The increasing rate of tax-related fraud — not to mention the well-publicized 2015 IRS data breach — has spurred government agencies and private sector businesses to act. This past June, a coalition made up of the IRS, state tax administrators, tax preparation services and payroll and tax product processors announced a new program with five initiatives:

  1. Taxpayer identification.Coalition members will review transmission data such as Internet Protocol numbers.
  2. Fraud identification.Members will share fraud leads and aggregated tax return information.
  3. Information assessment.The Refund Fraud Information Sharing and Assessment Center will help public and private sector members share information.
  4. Cybersecurity framework.Members will be required to adopt the National Institute of Standards and Technology cybersecurity framework.
  5. Taxpayer awareness and communication.Members will increase efforts to inform the public about identity theft and protecting personal data.

Your role in preventing fraud

But the IRS and tax preparation professionals can’t fight fraud without your help. Be sure to keep your Social Security card secure, and if businesses (including financial institutions and medical providers) request your Social Security number, ensure they need it for a legitimate purpose and have taken precautions to keep your data safe. Also regularly review your credit report. You can obtain free copies from all three credit bureaus once a year.

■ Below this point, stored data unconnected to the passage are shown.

-- ==== Sys2Proof/Syntax.lean ====
section
/-!
DEFINITION. The commands of the block: one constructor for each row of spec/opcode_table.json (spec 30 R101).
-/

namespace Sys2Proof

/-- The four commands (R101). A command word has no operand field (R103): the operands are in the snapshot. -/
inductive Instr where
  | nop      -- NOP, R132
  | encrypt  -- ENCRYPT, R133
  | decrypt  -- DECRYPT, R134
  | zeroize  -- ZEROIZE, R135
deriving DecidableEq, Repr

end Sys2Proof
end

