-- ==== Sys2Proof/Config.lean ====
section
/-!
DEFINITION. What an implementation fixes: the constants and parameters of spec 00 R8 to R10 and the two values the
spec leaves open (93 U2, U8), as constants without a body.
-/

namespace Sys2Proof.Config

/-- The length of the composite key (R8), the only legal KEYLEN (R129). -/
def keyBytes : Nat := 64

/-- The length of `macKey` and of `encKey` (R8, R130). -/
def halfKeyBytes : Nat := 32

/-- The length of the IV (R8). -/
def ivBytes : Nat := 16

/-- The length of the truncated tag (R8, R221). -/
def tagBytes : Nat := 32

/-- One AES block (R8, R9). -/
def aesBlockBytes : Nat := 16

/-- One SHA-512 message block and the HMAC key block (R9). -/
def shaBlockBytes : Nat := 128

/-- The constant of the ID register (R33). -/
def idValue : Word := 0xAE5CB512

/-- The constant of the VERSION register: MAJOR 1, MINOR 0 (R34). -/
def versionValue : Word := 0x00010000

/-- The aperture offset of `BUF[0]` (R56, R72). -/
def windowBase : Nat := 0x8000

/-- The default of the parameter BUF_SIZE (R10); `State.reset` has it, every other state may have another. -/
def bufSizeDefault : Nat := 16384

/-- The bounds of BUF_SIZE (R10). -/
def bufSizeMin : Nat := 256
def bufSizeMax : Nat := 32768

/-- APERTURE_BASE, the system address of aperture offset 0 (R10, R71): OPEN, the platform's (log 13). -/
opaque apertureBase : Nat

/-- The values a reset leaves in the bytes an aborted command could have written (R282, 93 U2): "any value (a draw
of the model)". Draw `n` is a free value; nothing constrains it (log 6). -/
opaque freeByte : Nat → Byte

end Sys2Proof.Config
end

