-- ==== Sys2Proof/Tests/Witnesses.lean ====
section
/-!
SUPPORT. For every obligation that has hypotheses, a concrete state and operands that meet them, for each clause and at
the ends of its ranges. The theorem `witness_<Name>` belongs to `Obligations.<Name>`.
-/

-- One declaration at a time: the kernel evaluates long tables here, and what waits for it holds a thread each.
set_option Elab.async false

namespace Sys2Proof.Tests

open Sys2Proof.Machine

/-! ## Helpers -/

/-- Operands with AAD at the very end of a buffer of 256 bytes, and an output that ends at its end. -/
def edgeOps (inlen outoff : Word) : OperandRegs := { operands 0 inlen outoff with aadoff := 256 }

theorem edge_encrypt_accepted : RegionsAccepted 256 (blobLength 0) (edgeOps 0 192) := by
  unfold RegionsAccepted; decide

theorem edge_decrypt_accepted : RegionsAccepted 256 (reservedLength 64) (edgeOps 64 240) := by
  unfold RegionsAccepted; decide

theorem short_decrypt_accepted : RegionsAccepted 256 (reservedLength 47) (edgeOps 47 256) := by
  unfold RegionsAccepted; decide

theorem encrypt_not_accepted : ¬RegionsAccepted 256 (blobLength 0) (edgeOps 0 193) := by
  unfold RegionsAccepted; decide

theorem decrypt_not_accepted : ¬RegionsAccepted 256 (reservedLength 64) (edgeOps 64 63) := by
  unfold RegionsAccepted; decide

theorem waitState_awaits (inputs : List Input) : AwaitsEntropy (waitState inputs) waitSnap := by
  refine ⟨by decide, rfl, by decide, ?_⟩
  show RegionsAccepted 256 (blobLength 0) (operands 0 0 0)
  unfold RegionsAccepted
  decide

/-- A waiting ENCRYPT is a consistent state. -/
theorem waitState_consistent (inputs : List Input) : Consistent (waitState inputs) where
  bufSize_legal := test_wf_bufSize.1
  buf_wf := rfl
  buf_below := rfl
  port_clear := rfl
  busy_record := fun _ _ => ⟨rfl, rfl, rfl⟩
  busy_operands := fun snap h => by
    obtain rfl : snap = waitSnap := by simpa [waitState] using h.symm
    rfl
  request := fun _ => ⟨waitSnap, rfl, waitState_awaits inputs⟩
  done_record := fun h => Bool.noConfusion h
  outlen_ok := fun _ => rfl
  outlen_fits := Nat.zero_le _
  held := fun h => Bool.noConfusion h

/-- The blob C22 has a right tag and a good padding, with 14 bytes of plaintext (95 section 7). -/
theorem blobPadTwo_parts : slice blobPadTwo 32 64 =
      tag (slice testKey 0 32) [] (slice blobPadTwo 0 16) (slice blobPadTwo 16 32) ∧
    pkcs7Unpad (cbcDec (slice testKey 32 64) (slice blobPadTwo 0 16) (slice blobPadTwo 16 32)) =
      some (zeros 14) := by decide +kernel

/-- The blob C19 has a bad padding (95 section 7). -/
theorem blobBadPad_padding : pkcs7Unpad (cbcDec (slice testKey 32 64) (slice blobBadPad 0 16)
    (slice blobBadPad 16 32)) = none := by decide +kernel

Road rules: Deducting business travel expenses

If you travel for business, you’ll want to ensure that the expenses you incur while doing so are tax deductible. IRS rules are strict, and improperly substantiated deductions can cost you.

Away from home rule

Generally, ordinary and necessary expenses of traveling away from home for work are deductible. For the expenses to qualify, you must be away from your tax home — your regular place of business — substantially longer than an ordinary day’s work and need to sleep or rest to meet the work demands while away.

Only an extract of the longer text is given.